Membership is generally restricted to individuals aged 18 years or above. Where we lawfully accept members under 18, processing of their personal data is conducted only with the explicit consent of their guardian, and only for the purposes strictly necessary to deliver the Services and protect the minor's safety.

10. Security

We implement technical and organisational measures aligned with the National Cybersecurity Authority (NCA) Essential Cybersecurity Controls and the PDPL Implementing Regulations, including:

• encryption of personal data in transit (TLS) and at rest;
• role-based access control, least-privilege, and multi-factor authentication for staff;
• regular security testing, vulnerability management, and patching;
• secure development practices, logging, and continuous monitoring;
• incident-response procedures, including notification to SDAIA and to affected individuals where required by law.
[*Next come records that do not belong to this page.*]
-- ==== Sys2Proof/Certificates/Slice0/Obligations.lean ====
section
/-! DEFINITION. The statements about the model, each a proposition with a name that says what it states. -/

open Sys2Proof Sys2Proof.Machine Sys2Proof.Safety

/-! ### Encodings -/

/-- The header words of 95_test_vectors DEC-1 to DEC-8, the request codes of R90 and three state codes of R89 decode to
what the spec's tables say. -/
def Obligations.SpecWordsDecode : Prop :=
  decode (.header 0x01FF) = .ok (.delay 1) ∧ decode (.header 0xFFFF) = .ok (.delay 255) ∧
  decode (.header 0x00FF) = .ok (.delay 0) ∧ decode (.header 0x0100) = .ok (.cmd 0x01 0) ∧
  decode (.header 0xFF7F) = .ok (.cmd 0xFF 127) ∧ decode (.header 0x1081) = .ok (.cmdB7 0x10 1) ∧
  decode (.header 0x20FE) = .ok (.cmdB7 0x20 126) ∧ decode (.header 0x2080) = .ok (.cmdB7 0x20 0) ∧
  decode (.request 0) = .error .noRequest ∧ decode (.request 1) = .ok .beginCycle ∧
  decode (.request 2) = .ok .advance ∧ decode (.request 3) = .ok .reqReserved ∧
  decode (.state 0) = .ok .stateIdle ∧ decode (.state 8) = .ok .stateRefreshScreen ∧
  decode (.state 13) = .ok (.stateUnknownHigh 1)

/-- Decode and encode agree on every well-formed instruction, with every operand at every value (30_encoding R80, R89,
R90). -/
def Obligations.DecodeEncodeRoundTrip : Prop :=
  ∀ i : Instr, i.wf = true → decode (encode i) = .ok i

/-- Each code has one meaning: a code that decodes is the encoding of what it decodes to, and that is well formed. -/
def Obligations.EncodeDecodeRoundTrip : Prop :=
  ∀ (c : Code) (i : Instr), decode c = .ok i → encode i = c ∧ i.wf = true

/-- R82, R83, R84: an entry's format and length from its two header bytes; the marker 0xFF comes first; bit 7 of byte 1
contributes nothing to a command's count. -/
def Obligations.HeaderBytesDecode : Prop :=
  ∀ c x : Byte,
    (x = 0xFF → decodeEntry c x = .delay c ∧ (decodeEntry c x).length = 2) ∧
    (x ≠ 0xFF →
      (∃ n : BitVec 7, (decodeEntry c x = .cmd c n ∨ decodeEntry c x = .cmdB7 c n) ∧ n.toNat = (x &&& 0x7F).toNat) ∧
      (decodeEntry c x).length = 2 + (x &&& 0x7F).toNat) ∧
    (x ≠ 0xFF → x ≠ 0x7F → (decodeEntry c (x ^^^ 0x80)).count = (decodeEntry c x).count)

/-- R88: WAIT ms assembles to DELAY entries of 1 to 255 ms whose times add up to ms; WAIT 0 to nothing. -/
def Obligations.WaitAssemblesToItsTime : Prop :=
  ∀ ms : Nat,
    assemble (.wait ms) = some ((expandWait ms).flatMap fun t => [BitVec.ofNat 8 t, 0xFF]) ∧
    (expandWait ms).sum = ms ∧ (∀ t ∈ expandWait ms, 1 ≤ t ∧ t ≤ 255) ∧
    (expandWait ms).length = (ms + 254) / 255

/-! ### Time -/

/-- R101: the deadline comparator is the sign of the 32-bit difference, with its corner cases and worked example. -/
def Obligations.ReachedIsSignedDifference : Prop :=
  (∀ now deadline : Word, reached now deadline = true ↔ 0 ≤ (now - deadline).toInt) ∧
  (∀ now deadline : Word, reached now deadline = true ↔ (now - deadline).toNat < 2 ^ 31) ∧
  (∀ now : Word, reached now now = true) ∧
  (∀ now deadline : Word, 2 ^ 31 ≤ (now - deadline).toNat → reached now deadline = false) ∧
  reached 5 (0 - 10) = true

/-- R102, R103: the budget and delay comparators are exact on the time that has passed, across a rollover of the clock, with
the corner cases of their rules. -/
def Obligations.BudgetAndDelayComparators : Prop :=
  (∀ (start budget : Word) (passed : Nat), passed < 2 ^ 32 →
    (exceeded start (start + BitVec.ofNat 32 passed) budget = true ↔ budget.toNat < passed)) ∧
  (∀ (start : Word) (t passed : Nat), passed < 2 ^ 32 →
    (elapsed start (start + BitVec.ofNat 32 passed) t = true ↔ t ≤ passed)) ∧
  exceeded 0xFFFFFFFA 0x00000005 10 = true ∧ elapsed 0xFFFFFFF0 0x00000004 20 = true

/-- R107 with R104 and R105: after Arm(d) at the sample a, an ADVANCE that passes the deadline check has sampled a t0 with
(t0 - a) mod 2^32 ≥ d. The one exception is R325's: a sum that wraps to 0 arms nothing. -/
def Obligations.ArmedDelayIsALowerBound : Prop :=
  ∀ (s : State) (d t0 : Word), d.toNat < 2 ^ 31 → (now s).1 + d ≠ 0 →
    (deadlineHolds t0 (arm d s)).1 = false →
    d.toNat ≤ (t0 - (now s).1).toNat ∧ (deadlineHolds t0 (arm d s)).2.deadline = 0

/-- R100, R324: under the clock law the deadline comparator is exact. An ADVANCE whose deadline was armed with delay d at
the present clock value is held exactly when less than d ms pass until its sample. -/
def Obligations.DeadlineExactUnderTheClockLaw : Prop :=
  ∀ (s : State) (d v : Word) (rest : List Word),
    ClockLaw s → s.nowScript = v :: rest → s.failed = false → s.active = true → d.toNat < 2 ^ 31 →
    s.deadline = s.nowMs + d → s.deadline ≠ 0 →
    ((∃ t, exec .advance s = .next t ∧ t.response = some .heldDelay) ↔ (v - s.nowMs).toNat < d.toNat)

/-- R140, R141, R104: the transition function writes `state`, `deadline` and `wait_idle` and nothing else of the block; a
delay of 0 arms nothing and takes no sample, any other takes one sample and arms the deadline from it. -/
def Obligations.TransitionWritesControlState : Prop :=
  ∀ (s : State) (next : StateCode) (d : Word),
    (d = 0 → transition next d s = { s with state := next.code, deadline := 0, waitIdle := next.wait }) ∧
    (d ≠ 0 →
      transition next d s =
        { s with
          state := next.code, deadline := (now s).1 + d, waitIdle := next.wait,
          nowMs := (now s).1, nowScript := s.nowScript.tail, trace := s.trace ++ [.clock (now s).1] }) ∧
    (next.wait = true ↔
      next ∈ [StateCode.update, .initialise, .transferData, .powerOn, .postPowerOn, .refreshScreen, .powerOff,
        .deepSleep])

/-! ### Host requests and steps -/

/-- A step at which no hardware reset is asserted and no step is held open runs the decoded request (R40, R121): the code
is taken off the port, and `exec` runs what it decodes to. That requests and resets come as lists is the model's choice
(log 1, log 7). -/
def Obligations.StepRunsTheDecodedRequest : Prop :=
  ∀ (s : State) (code : BitVec 2) (rest : List (BitVec 2)) (i : Instr),
    NoReset s → s.hang = none → s.requests = code :: rest → decode (.request code) = .ok i →
    step s = exec i { s with resetIn := s.resetIn.tail, requests := rest }

/-- R90: with no request presented a step changes nothing but the inputs it has passed. That a host with no code left
presents none is the model's choice (log 1). -/
def Obligations.NoRequestNoEffect : Prop :=
  ∀ s : State, NoReset s → s.hang = none → (s.requests = [] ∨ ∃ rest, s.requests = 0 :: rest) →
    step s = .next { s with resetIn := s.resetIn.tail, requests := s.requests.tail }

/-- R289, R121: while a step is held open no request is taken and nothing happens, until hardware reset. The register
`hang` that says so is the model's own (log 6). -/
def Obligations.HeldStepTakesNoRequest : Prop :=
  ∀ s : State, NoReset s → s.hang ≠ none → step s = .next { s with resetIn := s.resetIn.tail }

/-- R124, R144: BEGIN_CYCLE is accepted exactly when `state` is IDLE and the block has not failed; then it writes the six
registers of R124 and no other; otherwise it is rejected and writes nothing. -/
def Obligations.BeginCycleAcceptedOrRejected : Prop :=
  ∀ s : State,
    (s.failed = false → s.state = 0 →
      exec .beginCycle s = .next { s with
        expectLow := true, resetCount := 0, deadline := 0, waitIdle := false, state := 1, active := true,
        response := some .accepted, trace := s.trace ++ [.respond .accepted] }) ∧
    (s.failed = true ∨ s.state ≠ 0 →
      exec .beginCycle s = .next { s with
        response := some .rejected, trace := s.trace ++ [.respond .rejected] })

/-- R123: the reserved request code has no meaning in the model and is refused, as an instruction and as a step. -/
def Obligations.ReservedRequestRefused : Prop :=
  (∀ s : State, exec .reqReserved s = .refused .reservedRequest) ∧
  (∀ (s : State) (rest : List (BitVec 2)), NoReset s → s.hang = none → s.requests = 3 :: rest →
    step s = .refused .reservedRequest)

/-- R122, R26, R27, R275: the three answers of ADVANCE that dispatch nothing, and what each leaves. IGNORED takes no
sample; HELD_DELAY writes no register; HELD_BUSY writes at most the deadline clear. -/
def Obligations.AdvanceGates : Prop :=
  ∀ s : State,
    (s.failed = true ∨ s.active = false →
      exec .advance s = .next { s with
        response := some .ignored, trace := s.trace ++ [.respond .ignored] }) ∧
    (s.failed = false → s.active = true → s.deadline ≠ 0 → reached (now s).1 s.deadline = false →
      ∃ t, exec .advance s = .next t ∧ t.response = some .heldDelay ∧ SameRegisters s t ∧
        t.trace = s.trace ++ [.clock (now s).1, .respond .heldDelay]) ∧
    (s.failed = false → s.active = true → (s.deadline = 0 ∨ reached (now s).1 s.deadline = true) →
      s.waitIdle = true → s.cfg.busyPresent = true → s.busyScript.headD s.busyIn = s.cfg.busyActiveLevel →
      ∃ t, exec .advance s = .next t ∧ t.response = some .heldBusy ∧ SameRegisters { s with deadline := 0 } t ∧
        t.trace = s.trace ++ [.clock (now s).1, .busy s.cfg.busyActiveLevel, .respond .heldBusy])

/-- R122, R128, R105, R126: past its gates, ADVANCE runs the instruction the `state` register decodes to, with t0 sampled
and a deadline that the sample has reached cleared in the same step, and answers PROCESSED unless the dispatch has
answered itself or is held open (`response` and `hang`: log 26, log 6). -/
def Obligations.AdvanceRunsTheDecodedState : Prop :=
  ∀ (s : State) (i : Instr), Ungated s → decode (.state s.state) = .ok i →
    exec .advance s =
      thenDo (exec i { sampleT0 s with deadline := 0, response := none }) fun t =>
        .next (if t.hang = none ∧ t.response = none then respond .processed t else t)

/-- R43, R127: with `wait_idle` set, and no deadline or one that the start sample has reached, an idle busy line (or an
absent one) lets ADVANCE go on with the flag cleared: with no line, exactly as if it had not been set; with a line, after
one sample of it, the deadline cleared as well. That nothing is sampled or recorded without a line is the model's choice
(log 3). -/
def Obligations.IdleBusyLineLetsAdvanceGoOn : Prop :=
  ∀ s : State, s.failed = false → s.active = true → (s.deadline = 0 ∨ reached (now s).1 s.deadline = true) →
    s.waitIdle = true →
    (s.cfg.busyPresent = false → exec .advance s = exec .advance { s with waitIdle := false }) ∧
    (s.cfg.busyPresent = true → s.busyScript.headD s.busyIn ≠ s.cfg.busyActiveLevel →
      exec .advance s =
        dispatchAndRespond { sampleT0 s with
          deadline := 0, waitIdle := false, busyIn := s.busyScript.headD s.busyIn, busyScript := s.busyScript.tail,
          trace := (sampleT0 s).trace ++ [.busy (s.busyScript.headD s.busyIn)] })

/-- R122 with R134 to R138: in each of the five parameterised phases, with no gate holding it and a transport that
completes its operations, ADVANCE emits the phase's operations, moves to the next state and answers PROCESSED. -/
def Obligations.AdvanceRunsAPhase : Prop :=
  ∀ (s : State) (p : Phase) (here there : StateCode),
    (p, here, there) ∈ [(Phase.powerOn, StateCode.powerOn, StateCode.postPowerOn),
      (.postPowerOn, .postPowerOn, .refreshScreen), (.refreshScreen, .refreshScreen, .powerOff),
      (.powerOff, .powerOff, .deepSleep), (.deepSleep, .deepSleep, .idle)] →
    Ungated s → s.transportLeft = none → s.state = here.code →
    ∃ t, exec .advance s = .next t ∧ t.response = some .processed ∧ t.state = there.code ∧
      t.waitIdle = there.wait ∧ t.ops = s.ops ++ s.cfg.phaseOps.get p ∧
      (s.cfg.phaseDelayMs.get p = 0 → t.deadline = 0) ∧
      t.active = true ∧ t.failed = false ∧ t.cursor = s.cursor ∧ t.cfg = s.cfg ∧ (∀ k, fbRead t k = fbRead s k)

/-- R128, R143: the state order. An ADVANCE keeps `state`, or moves along one edge of the dispatch table and answers
PROCESSED; it is PROCESSED without moving only in IDLE and in TRANSFER_DATA. -/
def Obligations.AdvanceFollowsTheStateOrder : Prop :=
  ∀ s t : State, BlockInv s → s.hang = none → exec .advance s = .next t →
    (t.state = s.state ∨
      (t.response = some .processed ∧
        ((s.cfg.resetPresent = true ∧ (s.state, t.state) ∈ [(1, 2), (2, 1), (2, 3)]) ∨
         (s.cfg.resetPresent = false ∧ (s.state, t.state) ∈ [(1, 3), (2, 3)]) ∨
         (s.state, t.state) ∈ [(3, 4), (4, 5), (5, 6), (6, 7), (7, 8), (8, 9), (9, 10), (10, 0)]))) ∧
    (t.response = some .processed → t.state = s.state → s.state = 0 ∨ s.state = 5)

/-! ### State dispatches -/

/-- R129: IDLE ends the cycle and writes `active` only. -/
def Obligations.IdleDispatchEndsTheCycle : Prop :=
  ∀ s : State, exec .stateIdle s = .next { s with active := false }

/-- R139, R276: the halt on codes 11..15 writes `fault_code` and `active`, answers HALTED, and leaves the rest; after it
BEGIN_CYCLE is rejected, since the code is still in `state`. -/
def Obligations.UnknownStateHalts : Prop :=
  ∀ (s : State) (i : Instr) (code : BitVec 4), 11 ≤ code.toNat → decode (.state code) = .ok i →
    ∃ t, exec i s = .next t ∧
      t = { s with
        faultCode := 4, active := false, response := some .halted, trace := s.trace ++ [.respond .halted] } ∧
      (s.state = code →
        ∃ u, exec .beginCycle t = .next u ∧ u.response = some .rejected ∧ SameRegisters t u)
11. Cookies, Tracking, and Connected Devices

Our website, member portal, and mobile applications use cookies and similar technologies for essential functioning, analytics, and (with consent) advertising measurement. Connected gym equipment, kiosks, and access gates collect attendance and performance data tied to your membership. You can manage non-essential cookies through your browser settings and your account preferences.

12. CCTV and Premises Monitoring

Closed-circuit cameras operate in our facilities for safety and security purposes only, in compliance with Saudi regulations on visual monitoring. Cameras are not installed in changing rooms, prayer rooms, or any private area. Footage is retained for a limited period and accessed only by authorised personnel.

13. Updates to This Policy

We may update this Privacy Policy from time to time. We will publish the revised Policy at the same URL and, where the change is material, notify you in advance through the application or by email. Your continued use of the Services after the effective date of an update constitutes acceptance of the revised Policy.

14. Language

This Policy is published in Arabic and English. In the event of any conflict between the two language versions, the Arabic version shall prevail in accordance with the laws of the Kingdom of Saudi Arabia.

15. Contact Us

Questions, requests, or complaints regarding this Privacy Policy or the processing of your personal data should be addressed to our Data Protection Officer:

• Email: [email protected]
• General privacy enquiries: [email protected]
• Postal: 1Fit Gym, Jeddah, Kingdom of Saudi Arabia

If you are not satisfied with our response, you may lodge a complaint with the Saudi Data and Artificial Intelligence Authority (SDAIA) at sdaia.gov.sa.